Publication: Monitor Volume: 5 Issue: 17

The Azerbaijani presidential adviser on foreign policy, Vafa Guluzade, and other government officials are increasing their calls for Western protection of security in Azerbaijan and the South Caucasus-Caspian region. Briefing international news agencies yesterday, Guluzade observed that “Russia seeks to destroy Azerbaijan’s Western orientation and derail the oil projects…. Azerbaijan faces a big threat from Russia, which is waiting to use Armenia [both] to strike at us and to restore the Soviet Union…. Moscow is biding its time to deal a knock-out blow and put its own person at the head of the Azerbaijani government.” Guluzade urged the United States, NATO and Turkey to introduce military bases in Azerbaijan, specifically a U.S. airbase and Turkish troops.

Anticipating that Washington and Ankara would hesitate to provoke Moscow by setting up such bases, Guluzade argued that Russia is currently in no position to do more than protest in response (AFP, Reuters, January 25).
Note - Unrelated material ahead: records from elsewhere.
/-- A HELLO that passes the checks of R71 to R73 is accepted. -/
theorem newHello_accepted (hst : (s.slot i).state = .listening) (hs : shapeOk floor d = true) (hcap : d.getD 0 0 ≤ (s.slot i).cfg.cap)
    (hfit : d.getD 0 0 ≤ (s.slot i).charge ∨ (s.episode.kind = .none ∧ Fits s i (d.getD 0 0))) :
    (frameEnded s i).newHello i tag cardId floor d = (frameEnded s i).acceptHello i tag cardId floor d := by
  have hbudget : ¬ ((s.slot i).charge < d.getD 0 0 ∧ (s.episode.kind ≠ .none ∨ ¬ Fits s i (d.getD 0 0))) := by
    rintro ⟨hlt, hno⟩
    obtain hle | ⟨hk, hf⟩ := hfit
    · exact Nat.not_lt.mpr hle hlt
    · exact hno.elim (· hk) (· hf)
  rw [newHello_inactive (by rw [hst]; nofun), if_neg (by simp [hs]), if_neg (Nat.not_lt.mpr hcap), if_neg hbudget]

end

/-- Settles O33: the declaration passes every check, its card is the step table of R77 and R78, and a lowered charge is followed up. -/
theorem helloAccepted : Obligations.HelloAccepted := by
  intro s i tag cardId floor draws d hn hst hd hlo hhi hfirst hrises hfloor hcap hfit
  have hs : shapeOk floor.toNat d = true := (shapeOk_iff _ _).mpr ⟨hlo, hhi, hfirst, hrises, hfloor⟩
  obtain ⟨htop, hwithin, habove⟩ := usableTopOf_spec_of_shapeOk hs hcap
  refine ⟨usableTopOf d (s.slot i).cfg.cap, htop, hwithin, habove, fun u hu => ?_⟩
  have hwelcomed : u = helloWelcomed s i tag (declaredCard (s.slot i).cfg tag cardId floor.toNat d) :=
    hu.trans (congrArg (fun e => helloWelcomed s i tag { declaredCard (s.slot i).cfg tag cardId floor.toNat d with effFloor := e })
      (effectiveFloorOf_eq_min hlo _ _).symm)
  rw [exec_hello hn, ← hd, newHello_accepted hst hs hcap hfit, acceptHello_frameEnded, followUpIf_eq, ← hwelcomed]
  exact ⟨fun hlt => by rw [if_pos hlt], fun hle => by rw [if_neg (Nat.not_lt.mpr hle)]⟩

end Sys2Proof.Proofs
end

/-! The expiry of a lease (O17). -/
section
namespace Sys2Proof.Proofs

open Machine Safety Laws

section
variable {s : State} {i : SlotId} {c : Card}

/-- The lease of slot i has lapsed, before anything is reclaimed: the timer is gone, LAPSED and NOTICE(LAPSED) carry the held step (R100). -/
def leaseLapsed (s : State) (i : SlotId) (held : Nat) : State :=
  ((withSlot s i { s.slot i with lease := none }).report .lapsed i held 0 0).modLink i (Link.placeNotice .lapsed held)

theorem leaseLapsed_slot (held : Nat) :
    (leaseLapsed s i held).slot i = { s.slot i with lease := none, link := Link.placeNotice .lapsed held (s.slot i).link } := by
  rw [leaseLapsed, modLink_eq, withSlot_slot, State.report_slot, withSlot_slot]

/-- The expired lease of an ACTIVE slot asks for step 0 (R101). -/
theorem exec_leaseExpiry (h : (s.slot i).lease = some 0) (hc : ActiveWith s i c) :
    exec (.leaseExpiry i) s = .next ((leaseLapsed s i c.held).reclaimTo i c 0 .lapse) := by
  obtain ⟨hst, hcard⟩ := hc
  change Host.Outcome.next (s.leaseEvent i) = _
  have hmod : ((s.modSlot i fun t => { t with lease := none }).slot i).card = some c := by rwa [State.modSlot_slot_same]
  rw [State.leaseEvent, if_pos (by simp [h, hst]), State.expireLease]
  simp only [hmod]
  rfl

end

/-- Settles O17: behind LAPSED and its NOTICE stands the table of R136 for step 0. -/
theorem leaseExpiry : Obligations.LeaseExpiry := by
  intro s i c
  refine ⟨fun h => congrArg _ (leaseEvent_quiet (by simpa [Timer.due] using h)), fun h hc u hu => ?_⟩
  change u = leaseLapsed s i c.held at hu
  have hcard : (u.slot i).card = some c := by rw [hu, leaseLapsed_slot]; exact hc.2
  have hrec : (u.slot i).reclaim = (s.slot i).reclaim := by rw [hu, leaseLapsed_slot]
  rw [exec_leaseExpiry h hc, ← hu, reclaimTo_eq u i c 0 .lapse (.inl hcard), hrec]
  refine ⟨fun hr => by rw [hr], fun r hr => ⟨fun hlt => ?_, fun hz => ?_⟩⟩
  · rw [hr]
    exact congrArg _ (if_pos hlt)
  · rw [hr]
    exact congrArg _ (if_neg (by omega))

end Sys2Proof.Proofs
end

/-! A new ASK that is granted (O35). -/
section
namespace Sys2Proof.Proofs

open Machine Safety Laws

section
variable {s : State} {i : SlotId} {tag : BitVec 3} {c : Card}

/-- An ASK of slot i has been granted step g, before the follow-up of its entry's removal (R86, R91, R97, R110). -/
def askStepGranted (s : State) (i : SlotId) (c : Card) (tag : BitVec 3) (g : Nat) : State :=
  (withSlot { s with waitList := listAfterGrant s i, recency := i :: s.recency.filter (fun j => decide (j ≠ i)) } i
    { s.slot i with
      charge := c.draw g, card := some { c with held := g }, lease := leaseAtGrant (s.slot i).cfg.lease
      link := replied .ask tag (.grant g (s.slot i).cfg.lease) (s.slot i).link }).report .granted i g (c.draw g) 0

theorem grantAsk_frameEnded (g : Nat) :
    (frameEnded s i).grantAsk i c tag g = (askStepGranted s i c tag g).followUpIf (s.entryOf i).isSome := by
  unfold State.grantAsk
  dsimp only
  rw [listAfterGrant_eq, frameEnded_listAfterGrant, frameEnded_entryOf, frameEnded_slot]
  have hanswer := answer_modSlot_frameEnded (tag := tag)
    { s with waitList := listAfterGrant s i, recency := i :: s.recency.filter (fun j => decide (j ≠ i)) } i
    (fun t => { t with charge := c.draw g, card := some { c with held := g }, lease := leaseAtGrant t.cfg.lease }) .ask
    (.grant g (s.slot i).cfg.lease) fun _ => rfl
  exact congrArg (fun u => (State.report u .granted i g (c.draw g) 0).followUpIf (s.entryOf i).isSome) hanswer

/-- A claim is granted its highest step (R85). -/
theorem claimAsk_granted {floor top g : Nat} (hlo : floor ≤ g) (hhi : g ≤ top) (hfit : AskFits s i c g)
    (hbest : ∀ k, g < k → k ≤ top → ¬ Fits s i (c.draw k)) (asked : Nat) (d : Bool) :
    (frameEnded s i).claimAsk i c tag asked floor top d = (frameEnded s i).grantAsk i c tag g := by
  unfold State.claimAsk
  rw [((askClaim_iff s i c floor top).1 g).mpr ⟨hlo, hhi, hfit, hbest⟩]

/-- An ASK that passes the checks of R84 makes its claim. -/
theorem newAsk_claims {asked floor : Nat} (h : AskPasses s i c asked floor) (d : Bool) : (frameEnded s i).newAsk i c tag asked floor d =
    (frameEnded s i).claimAsk i c tag asked floor (min asked c.usableTop) d := by
  obtain ⟨hr, hcount, hle, hheld, htop⟩ := h
  rw [newAsk_eq, if_neg (not_not.mpr hr), if_neg (by omega), if_neg (by omega)]

end

/-- Settles O35: the claim of R85 finds g, and the grant is that of R86. -/
theorem askGranted : Obligations.AskGranted := by
  intro s i tag asked floor flags c g hn hc hp hlo hhi htop hfit hbest u hu
  change u = askStepGranted s i c tag g at hu
  have hclaim := claimAsk_granted (tag := tag) hlo (le_min hhi htop) hfit (fun k hk hkt => hbest k hk (by omega) (by omega)) asked.toNat
    (flags.getLsbD 0)
  rw [exec_ask hn hc, newAsk_claims hp, hclaim, grantAsk_frameEnded, ← hu]
  exact ⟨fun h => by rw [h]; rfl, fun h => by rw [h]; rfl⟩

end Sys2Proof.Proofs
end

/-! WITHDRAW and RENEW (O39). -/
section
namespace Sys2Proof.Proofs

open Machine Safety Laws

section
variable {s : State} {i : SlotId} {tag : BitVec 3} {c : Card}

/-- A new WITHDRAW of an ACTIVE slot (R83, R95). -/
theorem exec_withdraw (hn : TakesFresh s i .withdraw tag) (hc : ActiveWith s i c) :
    exec (.withdraw i tag) s = .next ((frameEnded s i).newWithdraw i tag) := by
  change Host.Outcome.next (s.takeWithdraw i tag) = _
  rw [State.takeWithdraw, takeRequest_new hn.1, whenActive_eq hc hn]

/-- A new RENEW of an ACTIVE slot is judged by its card (R83, R98). -/
theorem exec_renew (hn : TakesFresh s i .renew tag) (hc : ActiveWith s i c) :
    exec (.renew i tag) s = .next ((frameEnded s i).newRenew i c tag) := by
  change Host.Outcome.next (s.takeRenew i tag) = _
  rw [State.takeRenew, takeRequest_new hn.1, whenActive_eq hc hn]

/-- The removal of the entry and the answer do not touch each other (R95). -/
theorem dropEntry_answer_frameEnded (e : WaitEntry) (r : DropReason) (k : LinkKind) (reply : Reply) :
    ((frameEnded s i).dropEntry e r).answer i k tag reply =
      entryDropped (withSlot s i { s.slot i with link := replied k tag reply (s.slot i).link }) e (dropCode r) := by
  rw [dropEntry_eq_entryDropped, frameEnded, entryDropped_withSlot, answer_eq, withSlot_slot, withSlot_withSlot, entryDropped_withSlot]
  rfl

theorem newWithdraw_entry {e : WaitEntry} (he : s.entryOf i = some e) : (frameEnded s i).newWithdraw i tag =
    (entryDropped (withSlot s i { s.slot i with link := replied .withdraw tag (.done 0) (s.slot i).link }) e 1).followUp := by
  rw [State.newWithdraw, frameEnded_entryOf, he]
  exact congrArg State.followUp (dropEntry_answer_frameEnded e .withdraw .withdraw (.done 0))

theorem newWithdraw_noEntry (he : s.entryOf i = none) : (frameEnded s i).newWithdraw i tag = refused s i .withdraw tag .nothingWaiting := by
  rw [State.newWithdraw, frameEnded_entryOf, he]
  exact refuse_eq_refused _ _ _ _ _

/-- Only a LAPSE reclaim keeps a RENEW from the lease (R99). -/
theorem newRenew_frameEnded (h : ∀ r, (s.slot i).reclaim = some r → r.cause ≠ .lapse) :
    (frameEnded s i).newRenew i c tag = (frameEnded s i).renewLease i c tag := by
  unfold State.newRenew
  rw [frameEnded_reclaim]
  cases hr : (s.slot i).reclaim with
  | none => rfl
  | some r => exact if_neg (h r hr)

theorem newRenew_lapsed {r : Reclaim} (hr : (s.slot i).reclaim = some r) (hl : r.cause = .lapse) :
    (frameEnded s i).newRenew i c tag = refused s i .renew tag .lapsed := by
  unfold State.newRenew
  rw [frameEnded_reclaim, hr, ← refuse_eq_refused]
  exact if_pos hl

/-- The lease of a slot held above step 0 with a lease field L above 0 starts afresh (R98). -/
theorem renewLease_starts (hh : 0 < c.held) (hl : 0 < (s.slot i).cfg.lease) : (frameEnded s i).renewLease i c tag = withSlot s i
    { s.slot i with
      lease := some (1000 * (s.slot i).cfg.lease), link := replied .renew tag (.done (s.slot i).cfg.lease) (s.slot i).link } := by
  unfold State.renewLease
  rw [frameEnded_slot]
  refine (if_pos ⟨hh, hl⟩).trans (answer_modSlot_frameEnded s i _ _ _ ?_)
  exact fun _ => rfl

theorem renewLease_stays (h : c.held = 0 ∨ (s.slot i).cfg.lease = 0) : (frameEnded s i).renewLease i c tag =
    withSlot s i { s.slot i with link := replied .renew tag (.done 0) (s.slot i).link } := by
  unfold State.renewLease
  rw [frameEnded_slot]
  exact (if_neg fun hb : 0 < c.held ∧ 0 < (s.slot i).cfg.lease => by omega).trans (answer_frameEnded s i .renew tag (.done 0))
In another interview just published in Baku, Guluzade pointed to Moscow’s unchecked violations of CFE (Conventional Forces in Europe) treaty arms limitations in the South Caucasus (Zerkalo (Baku), January 23). In the same context, President Haidar Aliev’s cabinet chief, Eldar Namazov, remarked yesterday that the “massive deployment of Russian military hardware in Armenia has destroyed the military-political balance in the region” and requires a counterweight. Namazov confirmed Azerbaijan’s readiness to host a U.S. airbase on the Absheron peninsula–a location which commands the entire Caspian Sea (Turan, January 25).

Baku continues its appeals for defense cooperation with the West. Last week, Russia’s Foreign Ministry described such appeals as “seeking to condition the public to the idea of changing the balance of forces that has taken shape historically in the Transcaucasus” (Itar-Tass, January 23). That balance has, of course, translated into Russian control for almost two centuries. Such a response from Moscow can only reinforce the concerns in Baku, which is now in a position to express them loudly, and in Tbilisi, which–as long as Russian troops remain in Georgia–is not.